■ **Exercise goal**
Would you reproduce exactly the lines below from the one holding "let heard := s.handFrame" through the one holding "t.link.expected = some", inclusive, and no others?

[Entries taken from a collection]

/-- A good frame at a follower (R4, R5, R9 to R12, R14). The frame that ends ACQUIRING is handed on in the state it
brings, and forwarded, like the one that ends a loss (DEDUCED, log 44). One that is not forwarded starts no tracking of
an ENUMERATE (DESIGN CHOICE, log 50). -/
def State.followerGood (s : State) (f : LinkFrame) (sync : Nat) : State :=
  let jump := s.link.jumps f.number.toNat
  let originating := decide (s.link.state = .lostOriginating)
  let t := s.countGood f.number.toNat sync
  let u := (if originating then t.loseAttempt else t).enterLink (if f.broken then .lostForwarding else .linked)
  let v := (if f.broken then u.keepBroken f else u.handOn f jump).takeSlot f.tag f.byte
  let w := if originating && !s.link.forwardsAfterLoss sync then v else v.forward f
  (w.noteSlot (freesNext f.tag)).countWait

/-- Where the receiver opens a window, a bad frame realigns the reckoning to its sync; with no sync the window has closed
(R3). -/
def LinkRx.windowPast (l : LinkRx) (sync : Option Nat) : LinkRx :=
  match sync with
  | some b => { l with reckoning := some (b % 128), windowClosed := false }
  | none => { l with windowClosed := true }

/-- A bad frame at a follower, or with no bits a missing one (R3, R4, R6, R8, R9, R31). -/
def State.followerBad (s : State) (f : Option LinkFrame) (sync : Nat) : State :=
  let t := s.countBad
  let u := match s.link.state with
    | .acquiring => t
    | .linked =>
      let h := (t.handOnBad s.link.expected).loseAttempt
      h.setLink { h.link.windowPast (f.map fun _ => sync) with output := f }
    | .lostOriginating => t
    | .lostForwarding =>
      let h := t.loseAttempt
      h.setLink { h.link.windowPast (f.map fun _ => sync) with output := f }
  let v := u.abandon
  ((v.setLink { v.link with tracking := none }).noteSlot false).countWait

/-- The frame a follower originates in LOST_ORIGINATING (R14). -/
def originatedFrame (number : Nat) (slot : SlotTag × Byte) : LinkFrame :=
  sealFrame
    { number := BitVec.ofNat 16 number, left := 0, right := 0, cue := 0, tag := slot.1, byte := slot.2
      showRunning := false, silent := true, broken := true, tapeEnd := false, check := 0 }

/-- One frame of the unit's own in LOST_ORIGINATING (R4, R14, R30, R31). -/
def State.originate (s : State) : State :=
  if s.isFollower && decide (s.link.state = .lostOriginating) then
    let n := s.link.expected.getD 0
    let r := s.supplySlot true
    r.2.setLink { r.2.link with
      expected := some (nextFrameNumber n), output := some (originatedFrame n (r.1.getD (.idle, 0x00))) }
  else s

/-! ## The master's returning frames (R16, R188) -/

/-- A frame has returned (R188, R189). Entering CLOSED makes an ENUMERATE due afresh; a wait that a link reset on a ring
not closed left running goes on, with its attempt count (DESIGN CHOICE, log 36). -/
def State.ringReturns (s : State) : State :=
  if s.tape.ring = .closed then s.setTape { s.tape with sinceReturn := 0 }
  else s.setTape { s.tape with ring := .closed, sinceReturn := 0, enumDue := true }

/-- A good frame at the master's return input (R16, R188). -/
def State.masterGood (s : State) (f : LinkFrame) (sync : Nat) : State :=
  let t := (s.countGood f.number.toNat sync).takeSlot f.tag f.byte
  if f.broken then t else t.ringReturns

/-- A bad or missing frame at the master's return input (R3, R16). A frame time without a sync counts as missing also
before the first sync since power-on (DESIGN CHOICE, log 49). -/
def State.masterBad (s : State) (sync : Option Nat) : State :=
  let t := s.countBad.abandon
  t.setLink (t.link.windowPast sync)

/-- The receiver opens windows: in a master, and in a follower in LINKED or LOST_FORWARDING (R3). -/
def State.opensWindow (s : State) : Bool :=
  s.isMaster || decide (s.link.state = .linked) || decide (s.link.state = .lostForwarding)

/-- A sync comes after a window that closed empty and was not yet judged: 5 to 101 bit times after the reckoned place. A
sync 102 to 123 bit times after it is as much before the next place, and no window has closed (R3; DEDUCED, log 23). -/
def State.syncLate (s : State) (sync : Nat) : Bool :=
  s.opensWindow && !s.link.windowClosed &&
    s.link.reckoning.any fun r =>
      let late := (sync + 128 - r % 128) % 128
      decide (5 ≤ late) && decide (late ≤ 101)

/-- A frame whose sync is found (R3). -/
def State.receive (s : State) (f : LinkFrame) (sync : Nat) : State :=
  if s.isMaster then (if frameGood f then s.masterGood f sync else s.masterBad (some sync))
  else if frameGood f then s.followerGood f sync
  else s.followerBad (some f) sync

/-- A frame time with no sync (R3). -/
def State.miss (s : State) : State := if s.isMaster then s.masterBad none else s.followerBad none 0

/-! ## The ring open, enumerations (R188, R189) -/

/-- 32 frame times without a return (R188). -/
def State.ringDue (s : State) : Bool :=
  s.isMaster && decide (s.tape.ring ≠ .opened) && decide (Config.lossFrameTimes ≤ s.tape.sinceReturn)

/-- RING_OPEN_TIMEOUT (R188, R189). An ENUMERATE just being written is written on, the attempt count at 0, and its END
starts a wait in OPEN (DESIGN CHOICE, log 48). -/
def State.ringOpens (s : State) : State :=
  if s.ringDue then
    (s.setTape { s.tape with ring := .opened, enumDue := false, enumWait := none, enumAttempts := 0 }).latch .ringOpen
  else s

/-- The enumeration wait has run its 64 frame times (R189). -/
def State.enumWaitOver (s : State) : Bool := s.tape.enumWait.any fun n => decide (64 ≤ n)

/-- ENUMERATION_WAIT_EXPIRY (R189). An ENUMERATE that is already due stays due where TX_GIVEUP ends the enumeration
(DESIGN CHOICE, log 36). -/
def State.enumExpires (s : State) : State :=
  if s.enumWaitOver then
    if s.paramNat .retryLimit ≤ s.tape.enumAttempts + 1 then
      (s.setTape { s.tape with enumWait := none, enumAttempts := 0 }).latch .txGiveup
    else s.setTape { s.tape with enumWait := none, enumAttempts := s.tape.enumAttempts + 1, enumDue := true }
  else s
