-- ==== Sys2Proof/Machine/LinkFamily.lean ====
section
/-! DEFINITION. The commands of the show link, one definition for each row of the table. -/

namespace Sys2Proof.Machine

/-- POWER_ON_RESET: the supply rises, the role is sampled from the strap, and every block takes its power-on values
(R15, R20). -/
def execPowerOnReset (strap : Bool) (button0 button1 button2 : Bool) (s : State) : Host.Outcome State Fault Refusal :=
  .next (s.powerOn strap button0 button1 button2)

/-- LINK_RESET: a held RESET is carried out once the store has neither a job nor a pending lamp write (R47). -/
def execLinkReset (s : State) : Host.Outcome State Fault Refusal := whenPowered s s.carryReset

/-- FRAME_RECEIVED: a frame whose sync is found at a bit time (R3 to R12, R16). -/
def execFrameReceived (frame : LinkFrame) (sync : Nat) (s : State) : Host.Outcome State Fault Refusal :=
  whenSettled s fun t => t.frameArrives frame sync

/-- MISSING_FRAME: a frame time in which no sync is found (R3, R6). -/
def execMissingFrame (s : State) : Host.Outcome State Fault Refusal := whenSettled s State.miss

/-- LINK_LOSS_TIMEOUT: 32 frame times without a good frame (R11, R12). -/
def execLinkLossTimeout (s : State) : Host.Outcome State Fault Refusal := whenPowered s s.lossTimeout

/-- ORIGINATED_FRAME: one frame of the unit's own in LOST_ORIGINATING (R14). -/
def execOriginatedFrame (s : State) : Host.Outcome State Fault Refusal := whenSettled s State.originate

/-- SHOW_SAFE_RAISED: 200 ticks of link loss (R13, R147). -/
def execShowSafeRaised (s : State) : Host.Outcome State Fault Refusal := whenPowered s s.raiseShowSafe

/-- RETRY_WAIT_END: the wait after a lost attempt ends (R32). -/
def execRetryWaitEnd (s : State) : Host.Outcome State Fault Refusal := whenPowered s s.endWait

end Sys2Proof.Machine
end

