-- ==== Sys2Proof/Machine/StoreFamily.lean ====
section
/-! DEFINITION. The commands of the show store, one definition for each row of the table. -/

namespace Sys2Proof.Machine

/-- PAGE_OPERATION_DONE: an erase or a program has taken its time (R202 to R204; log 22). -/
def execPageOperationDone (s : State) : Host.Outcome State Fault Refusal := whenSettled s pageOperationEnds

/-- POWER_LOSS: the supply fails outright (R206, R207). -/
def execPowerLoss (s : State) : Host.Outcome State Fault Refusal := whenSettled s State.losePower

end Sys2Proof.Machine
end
==
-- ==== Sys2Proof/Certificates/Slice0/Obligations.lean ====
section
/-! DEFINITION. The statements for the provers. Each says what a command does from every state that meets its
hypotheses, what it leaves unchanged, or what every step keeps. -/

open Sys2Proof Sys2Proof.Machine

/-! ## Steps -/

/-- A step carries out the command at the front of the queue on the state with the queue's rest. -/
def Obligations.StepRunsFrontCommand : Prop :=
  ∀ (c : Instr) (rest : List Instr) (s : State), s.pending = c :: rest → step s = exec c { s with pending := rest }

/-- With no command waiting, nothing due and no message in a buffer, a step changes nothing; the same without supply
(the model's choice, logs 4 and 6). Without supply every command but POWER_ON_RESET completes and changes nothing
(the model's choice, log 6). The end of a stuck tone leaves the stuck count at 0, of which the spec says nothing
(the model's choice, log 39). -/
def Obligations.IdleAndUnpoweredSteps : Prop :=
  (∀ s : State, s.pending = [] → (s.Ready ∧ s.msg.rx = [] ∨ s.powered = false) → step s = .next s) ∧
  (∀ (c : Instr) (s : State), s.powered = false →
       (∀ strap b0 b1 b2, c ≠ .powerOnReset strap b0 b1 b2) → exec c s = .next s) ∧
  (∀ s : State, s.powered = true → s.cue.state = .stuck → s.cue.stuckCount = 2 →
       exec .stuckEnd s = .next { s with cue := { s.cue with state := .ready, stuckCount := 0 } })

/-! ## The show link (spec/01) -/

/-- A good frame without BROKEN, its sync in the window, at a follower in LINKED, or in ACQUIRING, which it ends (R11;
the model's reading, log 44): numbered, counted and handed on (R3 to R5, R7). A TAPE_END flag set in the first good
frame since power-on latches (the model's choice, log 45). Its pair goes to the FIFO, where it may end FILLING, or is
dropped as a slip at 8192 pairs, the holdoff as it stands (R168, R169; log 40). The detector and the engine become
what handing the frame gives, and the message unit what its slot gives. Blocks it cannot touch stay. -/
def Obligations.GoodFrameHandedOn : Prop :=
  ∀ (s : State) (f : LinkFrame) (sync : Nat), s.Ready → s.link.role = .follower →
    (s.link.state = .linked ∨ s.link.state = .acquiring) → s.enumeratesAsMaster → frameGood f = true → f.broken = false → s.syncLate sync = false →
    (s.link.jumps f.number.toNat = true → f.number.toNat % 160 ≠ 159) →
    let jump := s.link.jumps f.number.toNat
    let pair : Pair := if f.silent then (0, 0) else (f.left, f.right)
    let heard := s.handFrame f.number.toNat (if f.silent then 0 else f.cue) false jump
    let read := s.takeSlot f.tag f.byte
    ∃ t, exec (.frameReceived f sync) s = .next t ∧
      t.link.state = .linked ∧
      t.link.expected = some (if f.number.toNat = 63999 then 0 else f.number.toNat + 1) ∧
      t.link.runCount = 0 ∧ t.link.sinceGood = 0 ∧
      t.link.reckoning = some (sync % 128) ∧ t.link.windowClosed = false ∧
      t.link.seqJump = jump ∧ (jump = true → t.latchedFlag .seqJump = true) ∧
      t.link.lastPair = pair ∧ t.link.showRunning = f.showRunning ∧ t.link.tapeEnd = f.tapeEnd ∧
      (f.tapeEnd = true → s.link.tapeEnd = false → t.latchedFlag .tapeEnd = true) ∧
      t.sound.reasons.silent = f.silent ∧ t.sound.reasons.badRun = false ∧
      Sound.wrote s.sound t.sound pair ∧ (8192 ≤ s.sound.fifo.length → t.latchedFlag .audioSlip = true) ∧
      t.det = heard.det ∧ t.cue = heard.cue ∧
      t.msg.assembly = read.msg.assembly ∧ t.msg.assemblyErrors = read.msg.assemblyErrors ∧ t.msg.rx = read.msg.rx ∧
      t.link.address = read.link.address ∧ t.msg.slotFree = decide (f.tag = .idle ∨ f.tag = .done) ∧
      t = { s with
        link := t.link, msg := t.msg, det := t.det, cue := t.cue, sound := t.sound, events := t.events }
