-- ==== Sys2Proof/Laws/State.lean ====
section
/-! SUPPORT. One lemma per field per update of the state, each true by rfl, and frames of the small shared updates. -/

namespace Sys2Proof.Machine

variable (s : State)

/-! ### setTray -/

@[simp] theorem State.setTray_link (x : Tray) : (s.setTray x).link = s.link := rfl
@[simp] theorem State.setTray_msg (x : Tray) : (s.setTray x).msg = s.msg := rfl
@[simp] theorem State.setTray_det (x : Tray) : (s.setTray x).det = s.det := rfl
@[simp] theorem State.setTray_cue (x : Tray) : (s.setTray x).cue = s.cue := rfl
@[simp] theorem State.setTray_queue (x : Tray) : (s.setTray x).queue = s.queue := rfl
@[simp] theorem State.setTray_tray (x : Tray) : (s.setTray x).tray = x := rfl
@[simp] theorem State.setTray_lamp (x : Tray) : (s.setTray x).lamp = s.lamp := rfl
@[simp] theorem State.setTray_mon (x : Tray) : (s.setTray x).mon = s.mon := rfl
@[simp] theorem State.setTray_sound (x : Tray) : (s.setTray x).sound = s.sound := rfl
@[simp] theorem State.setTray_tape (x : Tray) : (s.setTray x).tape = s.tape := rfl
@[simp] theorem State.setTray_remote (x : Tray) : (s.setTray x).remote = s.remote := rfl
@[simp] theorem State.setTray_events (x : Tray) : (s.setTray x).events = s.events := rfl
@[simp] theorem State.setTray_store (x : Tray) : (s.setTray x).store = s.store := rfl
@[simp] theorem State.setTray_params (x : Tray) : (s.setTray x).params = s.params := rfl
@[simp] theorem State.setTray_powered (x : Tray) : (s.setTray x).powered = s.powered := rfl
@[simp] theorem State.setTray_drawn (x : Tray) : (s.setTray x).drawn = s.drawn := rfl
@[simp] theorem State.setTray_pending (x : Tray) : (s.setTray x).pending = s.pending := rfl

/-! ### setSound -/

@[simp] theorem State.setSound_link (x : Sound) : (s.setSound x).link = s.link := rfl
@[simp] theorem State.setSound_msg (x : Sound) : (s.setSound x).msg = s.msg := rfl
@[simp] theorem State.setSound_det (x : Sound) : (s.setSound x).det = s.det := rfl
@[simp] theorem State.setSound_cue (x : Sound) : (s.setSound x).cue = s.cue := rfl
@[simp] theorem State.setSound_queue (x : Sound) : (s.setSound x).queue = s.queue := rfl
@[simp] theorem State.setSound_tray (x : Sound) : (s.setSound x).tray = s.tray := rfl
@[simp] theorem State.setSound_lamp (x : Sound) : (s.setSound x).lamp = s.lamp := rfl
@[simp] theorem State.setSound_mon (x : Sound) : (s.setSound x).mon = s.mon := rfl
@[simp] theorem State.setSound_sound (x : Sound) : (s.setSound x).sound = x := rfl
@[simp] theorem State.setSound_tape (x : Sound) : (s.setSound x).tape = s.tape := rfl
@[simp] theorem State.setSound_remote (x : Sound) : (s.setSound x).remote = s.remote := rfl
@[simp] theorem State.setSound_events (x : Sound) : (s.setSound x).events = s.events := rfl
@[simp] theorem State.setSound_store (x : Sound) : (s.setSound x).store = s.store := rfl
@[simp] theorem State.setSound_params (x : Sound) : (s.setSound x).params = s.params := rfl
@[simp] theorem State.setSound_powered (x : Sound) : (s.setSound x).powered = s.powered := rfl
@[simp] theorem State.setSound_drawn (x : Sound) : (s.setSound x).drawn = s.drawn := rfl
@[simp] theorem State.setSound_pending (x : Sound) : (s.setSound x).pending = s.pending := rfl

■ **Answer**
    let heard := s.handFrame f.number.toNat (if f.silent then 0 else f.cue) false jump
    let read := s.takeSlot f.tag f.byte
    ∃ t, exec (.frameReceived f sync) s = .next t ∧
      t.link.state = .linked ∧
      t.link.expected = some (if f.number.toNat = 63999 then 0 else f.number.toNat + 1) ∧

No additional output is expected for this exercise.